Citation: Liu M, Liberzon A, Kong SW, Lai WR,Office 2007 Pro Key, Park PJ, et al. (2007) Network-Based Analysis of Affected Biological Processes in Type two Diabetes Designs. PLoS Genet 3(6): e96. doi:10.1371/journal.pgen.0030096
Editor: Kathleen Kerr,Office 2010 Activation, University of Washington, United States of America
Received: December 19, 2006; Accepted: May 1, 2007; Revealed: June 15, 2007
Copyright: © 2007 Liu et al.

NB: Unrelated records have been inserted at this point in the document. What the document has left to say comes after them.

-- ==== Sys2Proof/Word.lean ====
section
/-! DEFINITION. The word types of the block (00_scope.md R6, R10, R11): bit 0 is the least significant bit of a value, and
every value is unsigned. -/

namespace Sys2Proof

/-- A byte of `SECBUF`, or a TXN header (30_encoding.md R73). -/
abbrev Byte := BitVec 8

/-- A logical word, a checksum word or a timing class: 16 bits (00_scope.md R6, R8). -/
abbrev Word16 := BitVec 16

/-- A host register, a position or a 32-cell group: 32 bits (00_scope.md R10, 30_encoding.md R70). -/
abbrev Word32 := BitVec 32

end Sys2Proof
end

This is surely an open-access post distributed under the terms with the Creative Commons Attribution License, which permits unrestricted use, distribution, and reproduction in any medium, provided the original writer and source are credited.
Funding: ML, AL, and SK were supported in part by National Science Foundation grant number ITR-048715 and National Human Genome Research Institute grant number R01 HG003367-01A1. PJP was supported in part by National Institute of General Medical Sciences grant number K25-GM67825. ISK was supported in part by National Institute of Diabetes and Digestive and Kidney Diseases DGAP grant number TO1DK60837-01A1. This work was supported in part by the National Institutes of Health National Center for Biomedical Computing grant number 5U54LM008748–02.
Competing interests: The authors have declared that no competing interests exist.
Abbreviations: DEA, hypergeometric enrichment test on differentially expressed genes; DGAP, Diabetes Genome Anatomy Project; DM2, kind 2 diabetes mellitus; GNEA, gene network enrichment analysis; GO, gene ontology; GSEA, gene-set enrichment analysis; HNF4A,Office 2007 Professional Key, hepatocyte nuclear factor 4 alpha 1; HPRD, Human Protein Reference Database; HSN, high-scoring subnetwork; IS-HD, insulin-signaling gene set used from the analysis of your DGAP dataset and the HPRD protein–protein interactions; NR-HD, nuclear receptor signaling gene set used inside the analysis from the DGAP dataset and the HPRD protein–protein interactions
* To whom correspondence should be addressed. E-mail: manwayl@bu.edu (ML); kasif@bu.edu (SK)
# These authors contributed equally to this work.